Sopir itu menggelengkan kepalanya. "Entahlah. Istri Pak Jason mengendarai mobil yang sama seperti tadi pagi dan sekarang diparkir di depan perusahaan. Setelah turun dari mobil, dia duduk di kap mobil dengan tangan dimasukkan ke dalam saku celananya. Dia terlihat santai dan terus memandangi gedung ini.

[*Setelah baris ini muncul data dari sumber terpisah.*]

-- ==== Sys2Proof/Safety.lean ====
section
/-! DEFINITION. What the statements speak of: a command that completes with an effect, the parts of the state and the
register fields an effect leaves alone, the register store's invariant, and a safe run. -/
namespace Sys2Proof.Machine

/-- The parts of the state beside the register fields. The queue of waiting commands and the model's own counter of free
values are not among them. -/
inductive Part
  | clk | plan | session | hall | ports | line | porch | thresh | crystal | rake | sluice | fault | power | stair | latch | count
  | mgmt | out
deriving DecidableEq, Repr

/-- A part holds the same in two states. -/
def Part.same (s t : State) : Part → Prop
  | .clk => t.clk = s.clk
  | .plan => t.plan = s.plan
  | .session => t.session = s.session
  | .hall => t.hall = s.hall
  | .ports => t.ports = s.ports
  | .line => t.line = s.line
  | .porch => t.porch = s.porch
  | .thresh => t.thresh = s.thresh
  | .crystal => t.crystal = s.crystal
  | .rake => t.rake = s.rake
  | .sluice => t.sluice = s.sluice
  | .fault => t.fault = s.fault
  | .power => t.power = s.power
  | .stair => t.stair = s.stair
  | .latch => t.latch = s.latch
  | .count => t.count = s.count
  | .mgmt => t.mgmt = s.mgmt
  | .out => t.out = s.out

/-- Every part outside the list is unchanged. -/
def Keeps (changed : List Part) (s t : State) : Prop := ∀ p, p ∉ changed → p.same s t

/-- Every register field outside the list reads as before, in every instance. -/
def OnlyRegs (changed : List Fld) (s t : State) : Prop := ∀ f, f ∉ changed → ∀ i, t.get f i = s.get f i

/-- The command takes effect: it answers a next state of which `Q` holds; the queue, every part outside `parts` and every register
field outside `regs` are unchanged. -/
def Does (c : Instr) (s : State) (parts : List Part) (regs : List Fld) (Q : State → Prop) : Prop :=
  ∃ t, exec c s = .next t ∧ t.pending = s.pending ∧ Keeps parts s t ∧ OnlyRegs regs s t ∧ Q t

/-- The command answers a next state that is the state it found. -/
def Nothing (c : Instr) (s : State) : Prop := exec c s = .next s

/-- The master's accesses reach the device, and it may write the field (Tables 15.2 and 16.2, R402). -/
abbrev May (s : State) (m : Master) (f : Fld) : Prop := reaches s m = true ∧ mayWrite (privOf m) f = true

/-- The master's accesses reach the device, and it may read the field. -/
abbrev MaySee (s : State) (m : Master) (f : Fld) : Prop := reaches s m = true ∧ mayRead (privOf m) f = true

/-- The master's accesses reach the device, and it may not write the field. -/
abbrev MayNot (s : State) (m : Master) (f : Fld) : Prop := reaches s m = true ∧ mayWrite (privOf m) f = false

/-- An access that is not the several aligned words of a host's request (R405). -/
abbrev OneAccess (m : Master) (a : Access) : Prop := ∀ h, m = .host h → a.bytes ≤ 8 ∨ a.bytes % 8 ≠ 0 ∨ a.addr % 8 ≠ 0

/-- Due: the instant has come. -/
abbrev Due (s : State) (t : Nat) : Prop := t ≤ s.now

/-- The fields an interrupt writes: the masters' copies of the pending bits (R414). -/
def intRegs : List Fld := [.INT_PEND_LO_PEND, .INT_PEND_HI_PEND]

/-- The fields a counted event writes: the wrap marks of a counter and the interrupt that tells of them (R427 to R430, R438). -/
def countRegs : List Fld := [.BANK_VAL_WRAP40, .WRAP_WRAPPED, .COUNT_EVENTS_WRAP_SEEN] ++ intRegs

/-- The fields a refused access writes (R403). -/
def refuseRegs : List Fld :=
  [.ACCESS_LOG_ADDR, .ACCESS_LOG_MASTER, .ACCESS_LOG_CAUSE, .ACCESS_LOG_WRITE, .GLOBAL_EVENTS_PRIV_REFUSED] ++ countRegs

/-- The parts a detected fault may change (R346 to R361): fault state and history, ports that drain, rooms that stop, flows
that fall back to Marked service, notices that leave, counters. -/
def faultParts : List Part := [.fault, .ports, .porch, .thresh, .hall, .count, .out]

/-- The fields a detected fault may write. -/
def faultRegs : List Fld :=
  [.FAULT_UNACK_UNACK, .FAULT_STAT_LEVEL, .FAULT_STAT_LAST_CLASS, .FAULT_STAT_FIRST_CLASS, .FAULT_STAT_STICKY,
   .FAULT_EVENTS_LEVEL_RAISED, .FAULT_EVENTS_ESCALATED, .FAULT_EVENTS_NOTICE_SUPPRESSED, .SLUICE_MODE_SERVICE,
   .SLUICE_MODE_FALLBACK_CAUSE, .SLUICE_MODE_FALLBACK_PORT, .SLUICE_EVENTS_FALLBACK, .PORCH_EVENTS_ROOM_ERROR, .PORT_STAT_STATE,
   .PORT_STAT_DOWN_CAUSE, .PORT_EVENTS_DOWN_SEEN, .LANE_STAT_STATE, .LANE_STAT_TX_CARRY, .LANE_STAT_RX_CARRY, .DEV_FAULT_LEVEL, .DEV_FAULT_CAUSE_BLOCK, .DEV_FAULT_CAUSE_CLASS,
   .DEV_FAULT_L4_RESET_PENDING] ++ countRegs

/-- What the trees may change when a port leaves or joins their service (R312): parts and fields. -/
def treeParts : List Part := [.rake, .hall, .count, .out, .porch]
def treeRegs : List Fld :=
  [.RAKE_EVENTS_ABORT_SEEN, .RAKE_EVENTS_FENCED_SEEN, .RAKE_EVENTS_MISMATCH_SEEN, .RAKE_STAT_CTX_FREE, .RAKE_STAT_CTX_TOTAL,
   .RAKE_STAT_WINDOW_LOG2, .TREE_ENTRY_ABORTED_SEQ, .TREE_ENTRY_ABORTED_VALID, .TREE_ENTRY_NEXT_SEQ, .TREE_ENTRY_STATE,
   .TREE_ENTRY_WINDOW_LOG2] ++ countRegs

/-- The fields that name the time parent (R320). -/
def timeRegs : List Fld := [.TIME_STAT_PARENT_PORT, .TIME_STAT_HOPS]

/-- What a fault may change that may bring the device to L4, where the ports leave service (R357). -/
def blockFaultParts : List Part := .rake :: faultParts
def blockFaultRegs : List Fld := faultRegs ++ treeRegs ++ timeRegs

/-- What a port that goes down may change (R145, R146): itself, the trees and the time tree, the flows' service, the Hall's waiting
cells, the suspect table, and what a fault changes. -/
def portParts : List Part := [.rake, .sluice] ++ faultParts
def portRegs : List Fld :=
  [.PORT_SEQ_TX_NEXT, .PORT_SEQ_TX_OLDEST, .PORT_SEQ_RX_EXPECTED, .PORT_STAT_REPLAY_COUNT,
   .HALL_EVENTS_LIFETIME_SEEN, .SUSPECT_EVENTS_SENT, .SUSPECT_EVENTS_DROPPED] ++ blockFaultRegs

/-- What a retrain's start may change (R147). -/
def retrainParts : List Part := [.ports, .fault, .thresh] ++ treeParts
def retrainRegs : List Fld :=
  [.PORT_STAT_STATE, .PORT_STAT_RETRAIN_CAUSE, .PORT_EVENTS_RETRAIN_SEEN, .SLUICE_MODE_SERVICE, .SLUICE_MODE_FALLBACK_CAUSE,
   .SLUICE_MODE_FALLBACK_PORT, .SLUICE_EVENTS_FALLBACK] ++ treeRegs ++ timeRegs

/-- What the end of a master's session, Latches and stalled reads may change (R43, R286, R425). -/
def masterParts : List Part := [.session, .latch, .mgmt, .stair, .thresh, .hall, .count, .out, .porch]
def masterRegs : List Fld :=
  [.FPLAN_STAT_STATE, .FPLAN_STAT_REJECT, .FPLAN_STAT_BAD_TYPE, .FPLAN_STAT_BAD_WORD, .FPLAN_EVENTS_REJECTED,
   .LATCH_EVENTS_ABANDONED_SEEN] ++ countRegs

/-- What a fault of any block may change, with the isolation that follows it (Table 14.1). -/
def anyFaultParts : List Part := [.session, .latch, .mgmt, .stair] ++ portParts
def anyFaultRegs : List Fld :=
  [.FPLAN_STAT_STATE, .FPLAN_STAT_REJECT, .FPLAN_STAT_BAD_TYPE, .FPLAN_STAT_BAD_WORD, .FPLAN_EVENTS_REJECTED, .COUNT_STAT_DUMP_BUSY,
   .COUNT_STAT_SNAP_PENDING] ++ portRegs

/-- The state that a device reset of a cause leaves (R378, R379): every register field outside the VAUX logic reads its reset value
(THERM_STAT reads the sensors), RESET_CAUSE names the cause and keeps the others, and every other part of the machine is as after
reset but for elapsed time, the Attic, the sensors' readings, and what has left the device. -/
def DeviceReset (cause : Nat) (s t : State) : Prop :=
  (∀ f, f ∉ vauxFlds → f ∉ [Fld.THERM_STAT_MAX_C, .THERM_STAT_SENSOR, .THERM_STAT_WARN] → ∀ i, t.get f i = f.resetAt i)
  ∧ (∀ f ∈ vauxFlds, ∀ i, f ≠ causeField cause ∨ i ≠ 0 → t.get f i = s.get f i)
  ∧ t.get (causeField cause) = 1
  ∧ t.clk = { ns := s.clk.ns } ∧ t.plan = {} ∧ t.session = {} ∧ t.hall = {} ∧ t.ports = [] ∧ t.line = [] ∧ t.porch = {} ∧ t.thresh = {}
  ∧ t.crystal = {} ∧ t.rake = {} ∧ t.sluice = {} ∧ t.fault = {} ∧ t.stair = {} ∧ t.latch = [] ∧ t.count = {} ∧ t.mgmt = {}
  ∧ t.power.attic = s.power.attic ∧ t.power.inReset = true ∧ t.power.hkHeld = true ∧ t.power.bistOn = false
  ∧ t.pending = s.pending
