-- ==== Sys2Proof/Certificates/Slice0/Obligations.lean ====
section
/-! DEFINITION. The statements about the block that are to be proved: each says in its docstring what it formalises. -/
open Sys2Proof Sys2Proof.Machine

/-! ## The queue of commands and the tick -/

/-- One step takes the command at the front of the queue and runs it with the rest of the queue. -/
def Obligations.StepRunsTheFrontCommand : Prop :=
  ∀ (c : Instr) (rest : List Instr) (s : State), s.pending = c :: rest → step s = exec c { s with pending := rest }

/-- With no command waiting one nanosecond passes (the model's choice: log 1): elapsed time advances by 1 ns, network time by 1 ns
and the whole part of the rate correction (R319), and where Hearth walks no miss and no read of WALK_DATA stalls (log 90) nothing else but the
slew's count changes. -/
def Obligations.EmptyQueuePassesOneNanosecond : Prop :=
  (∀ s : State, s.pending = [] → s.thresh.walking = [] → s.thresh.walkStall = [] → ∃ t, step s = .next t ∧ t.now = s.now + 1
    ∧ t.clk.net * 2 ^ 32 + t.clk.acc = (s.clk.net + 65536) * 2 ^ 32 + s.clk.acc + rateNow s
    ∧ 0 ≤ t.clk.acc ∧ t.clk.acc < 2 ^ 32 ∧ t.clk.freq = s.clk.freq ∧ t.clk.slew = s.clk.slew
    ∧ t.clk.slewTicks = s.clk.slewTicks - 1 ∧ Keeps [.clk] s t ∧ OnlyRegs [] s t ∧ t.pending = [])
  ∧ (∀ s : State, s.pending = [] → ∃ t, step s = .next t ∧ t.now = s.now + 1 ∧ t.clk.net * 2 ^ 32 + t.clk.acc
      = (s.clk.net + 65536) * 2 ^ 32 + s.clk.acc + rateNow s ∧ t.pending = [])

/-! ## The register store -/

/-- The register store after reset is in its canonical form and every field reads its reset value; in a canonical store every field reads a value of
its width. -/
def Obligations.ResetStoreIsCanonical : Prop :=
  (RegsOk State.reset ∧ ∀ (f : Fld) (i : Nat), State.reset.get f i = f.resetAt i)
  ∧ (∀ (s : State) (f : Fld) (i : Nat), RegsOk s → s.get f i < 2 ^ f.info.width)

/-- Every step keeps the canonical form of the register store and the width of every field; and every command, in every state, completes: it answers a
next state whose queue is as it was and whose register store is canonical if it was. -/
def Obligations.StepKeepsRegsOk : Prop :=
  (∀ s t : State, RegsOk s → step s = .next t → RegsOk t)
  ∧ (∀ (c : Instr) (s : State), ∃ t, exec c s = .next t ∧ t.pending = s.pending ∧ (RegsOk s → RegsOk t))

Kupikir dia sedang menunggu Pak Jason."
Jason mengernyit lagi.
Entah kenapa dia mendadak merasa menyesal.
Dia menyesal sudah menikah kilat dengan seorang gadis asing.
Jason tidak tahu apa-apa tentang Alena.
Jason yang terbiasa mendominasi segalanya pun tidak menyukai perasaan ini.
Jason berpikir sejenak, lalu berkata kepada sopirnya dengan dingin, "Nanti kita langsung pergi saja setelah keluar, nggak usah mengacuhkannya."
Jason tidak ingin semua orang tahu bahwa wanita yang menunggu di depan pintu perusahaan adalah istrinya.
Si sopir pun terdiam.
Jason memelototi sopirnya.
Sopir itu sontak merasa takut, dia segera menjawab dengan hormat, "Baik, Pak."
Jason pun melangkah keluar.
Keempat pengawal itu berjalan mengikuti Jason.
Sementara si sopir mengelap keringatnya, lalu bergegas menyusul Jason.
Alena memang sedang menunggu di depan pintu gedung Grup Pramana, tetapi dia tidak sedang menunggu Jason. Dia bahkan tidak tahu Jason adalah CEO Grup Pramana. Sewaktu pulang tadi, Feli meneleponnya.
Bibi Siana memberi tahu Feli bahwa Alena sedang ada di kota, jadi Feli menelepon Alena dan mengajak Alena makan siang bersama.
Kebetulan sekali, Feli ternyata bekerja di Grup Pramana.
Itu sebabnya Alena ada di depan pintu gedung Grup Pramana.